Assuming that intellectually assigned classes in the data collection are correct, evaluation in this study is based on comparison of automatically derived classes against the intellectually assigned ones. Ei classes are much related to each other and often there is only a small topical difference between them. The topical relatedness is expressed in numbers representing the classes: the more initial digits any two classes have in common, the more related they are. Thus, comparing the classes at only the first few digits instead of all the five (each representing one hierarchical level), would also make sense. Evaluation measures used were the standard microaveraged and macroaveraged precision, recall and F1 measures ([17], p.33) for complete matching of all digits as well as for partial matching.

5.2.3 Data collection

In the experiments, the following data collections were used:

  1. For deriving significance indicators assigned to different Web page elements [10], and identifying issues specific to Web pages [8] some 1000 Web pages engineering, to which Ei classes had been manually assigned as part of the EELS subject gateway24 were used.
  2. For deriving weights based on the type of controlled vocabulary term [9], and for enriching the term list with terms extracted using natural language processing, the data collection consisted of 35166 document records from the Compendex database25. From each document record the following elements were utilized: an identification number, title, abstract and intellectually pre-assigned classes, for example:
    Identification number: 03337590709
    Title: The concept of relevance in IR
    Abstract: This article introduces the concept of relevance as viewed and applied in the context of IR evaluation, by presenting an overview of the multidimensional and dynamic nature of the concept. The literature on relevance reveals how the relevance concept, especially in regard to the multidimensionality of relevance, is many faceted, and does not just refer to the various relevance criteria users may apply in the process of judging relevance of retrieved information objects. From our point of view, the multidimensionality of relevance explains why some will argue that no consensus has been reached on the relevance concept. Thus, the objective of this article is to present an overview of the many different views and ways by which the concept of relevance is used - leading to a consistent and compatible understanding of the concept. In addition, special attention is paid to the type of situational relevance. Many researchers perceive situational relevance as the most realistic type of user relevance, and therefore situational relevance is discussed with reference to its potential dynamic nature, and as a requirement for interactive information retrieval (IIR) evaluation.
    Ei classification codes: 903.3 Information Retrieval & Use, 723.5 Computer Applications, 921 Applied Mathematics

    In our collection we included only those documents that have at least one class in the area of Engineering, General, covered by 92 classes we selected. The subset of 35166 documents was selected from the Compendex database by simply retrieving the first documents offered by the Compendex user interface, without changing any preferences. The query was to find those documents that were assigned a certain class. A minimum of 100 documents per class was retrieved at several different points in time during the last year. Compendex is a commercial database so the subset cannot be made available to others. However, the authors can provide documents’ identification numbers on request. In the data collection there were on average 838 documents per class, ranging from 138 to 5230.

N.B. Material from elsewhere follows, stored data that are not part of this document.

/-- An ABORT of a site with one entry is the act of that entry, and then the moment of READY 255 (R139, R143). -/
theorem abortHeard_sole (hu : Heard s u) (h : s.sole i e) {w : Work} (hw : abortEntry e (Work.start (emptySite i u)) = w)
    (ho : ∀ x, x ≠ e → w.st.entry x = s.entry x) : abortHeard i (Work.start u) = w.upd (abortReady i) := by
  have hentry : ∀ x, (Work.start (emptySite i u)).ent x = s.entry x := hu.entry
  have hact : (if ((Work.start (emptySite i u)).ent e).state ≠ .free ∧ ((Work.start (emptySite i u)).ent e).site = i then
      abortEntry e (Work.start (emptySite i u)) else Work.start (emptySite i u)) = w := by
    rw [hentry, if_pos ⟨h.live, h.site⟩, hw]
  have hpasses : ∀ (v : Work) (x : Entry), v.ent x = s.entry x → x ≠ e →
      (if (v.ent x).state ≠ .free ∧ (v.ent x).site = i then abortEntry x v else v) = v := fun v x hv hx => if_neg fun k => by
    rw [hv] at k
    rcases h.others x hx with hf | hi
    · exact k.1 hf
    · exact hi k.2
  have hfold : abortSite i (Work.start (emptySite i u)) = w := by
    refine (foldl_single (f := fun (v : Work) x => if (v.ent x).state ≠ .free ∧ (v.ent x).site = i then abortEntry x v else v)
      (List.nodup_finRange 64) (List.mem_finRange e) (fun x hx => hpasses _ x (hentry x) hx) (fun x hx => ?_)).trans hact
    rw [hact]
    exact hpasses w x (ho x hx) hx
  exact congrArg (Work.upd (abortReady i)) hfold

/-! ### The entry becomes FREE (R139, R140) -/

theorem emptySite_abortWait (i : Site) (u : State) : look (emptySite i u).squ.abortWait i = true := look_put_same _ _ _

/-- The one entry of the site becomes FREE, and READY 255 is owed with no net held (R143). -/
theorem State.sole.frees (h : s.sole i e) (hu : Heard s u) {w : Work} (hsqu : w.st.squ = (emptySite i u).squ)
    (hj : w.joining = []) (hs : w.serve = false) (hsite : (w.ent e).site = i) (ho : ∀ x, x ≠ e → w.st.entry x = s.entry x) :
    finish ((freeEntry e w).upd (abortReady i)) = (freeEntry e w).st ∧
    (∀ x, x ≠ e → (freeEntry e w).st.entry x = s.entry x) ∧
    look (freeEntry e w).st.squ.ready i = some ⟨255, 0, look s.squ.refusals i, look s.squ.faults i⟩ := by
  have hothers : ∀ x, x ≠ e → (freeEntry e w).st.entry x = s.entry x := fun x hx =>
    (entry_of_put_ne (s := w.st) (congrArg Ne.entries (freeEntry_ne e w)) hx).trans (ho x hx)
  have hfreed : ∀ x, x ≠ e → (w.st.freed e).entry x = s.entry x := fun x hx =>
    (entry_of_put_ne (freed_entries w.st e) hx).trans (ho x hx)
  have hself : (w.st.freed e).entry e = NetEntry.free := entry_of_put (freed_entries w.st e)
  have hall : ∀ x, ((w.st.freed e).entry x).site = i → ((w.st.freed e).entry x).state = .free := fun x hx => by
    by_cases hxe : x = e
    · rw [hxe, hself]
      rfl
    · rw [hfreed x hxe] at hx ⊢
      exact (h.others x hxe).resolve_right (fun k => k hx)
  have hwait : look (w.st.freed e).squ.abortWait i = true := by
    rw [freed_squ, hsqu]
    exact emptySite_abortWait i u
  have hcount : (w.st.freed e).countEntries i (fun q => decide (q = .releaseBlocked)) = 0 :=
    countEntries_eq_zero.2 fun x hx => by rw [hall x hx]; rfl
  have hready := abortReady_due hwait (fun x hx => Or.inl (hall x hx))
  rw [hcount, freed_squ, hsqu] at hready
  have hst : (freeEntry e w).st.squ = (abortReady i (w.st.freed e)).squ := by rw [freeEntry_st, hsite]
  rw [hready] at hst
  have hidle : (freeEntry e w).upd (abortReady i) = freeEntry e w := by
    have : abortReady i (freeEntry e w).st = (freeEntry e w).st := abortReady_idle (by rw [hst]; exact look_put_same _ _ _)
    rw [Work.upd, this]
  have hnone : (freeEntry e w).st.noWaiter := fun x => by
    by_cases hxe : x = e
    · rw [hxe, freeEntry_entry]
      exact ⟨(fun k => by cases k), (fun k => by cases k)⟩
    · rw [hothers x hxe]
      exact h.waits x hxe
  refine ⟨by rw [hidle, finish_noWaiter hnone hj hs], hothers, ?_⟩
  rw [hst, ← hu.squ]
  exact look_put_same _ _ _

  3. For comparing classification performance of the string-matching algorithm against a machine-learning one [11], the data collection consisted of a subset of paper records from the Compendex database, classified into six selected classes. In this run of the experiment, only the six classes were selected in order to provide us with indications for further possibilities. Classes 723.1.1 (Computer Programming Languages), 723.4 (Artificial Intelligence), and 903.3 (Information Retrieval and Use) each had 4400 examples (the maximum allowed by the Compendex database provider), 722.3 (Data Communication Equipment and Techniques) 2800, 402 (Buildings and Towers) 4283, and 903 (Information Science) 3823 examples.

5.3 Results

5.3.1 The role of different thesauri terms

In one study [9], it has been explored to what degree different types of terms in Engineering Index influence automated subject classification performance. Preferred terms, their synonyms, broader, narrower, related terms, and captions were examined in combination with a stemmer and a stop-word list. The best performance measured as mean F1 macroaveraged and microaverage F1 values has the preferred term list, and the worst one the captions list. Stemming showed to be beneficial in four out of the seven different term lists: captions, narrower, preferred, and synonyms. Concerning stop words, the mean F1 improved for narrower and preferred terms. Concerning the number of classes per document that get automatically assigned, when using captions less than one class is assigned on average even when stemming is applied; narrower and synonyms improve with stemming, close to our aim of 2,2 classes that have been intellectually assigned. The most appropriate number of classes get assigned when preferred terms are used with stop-words.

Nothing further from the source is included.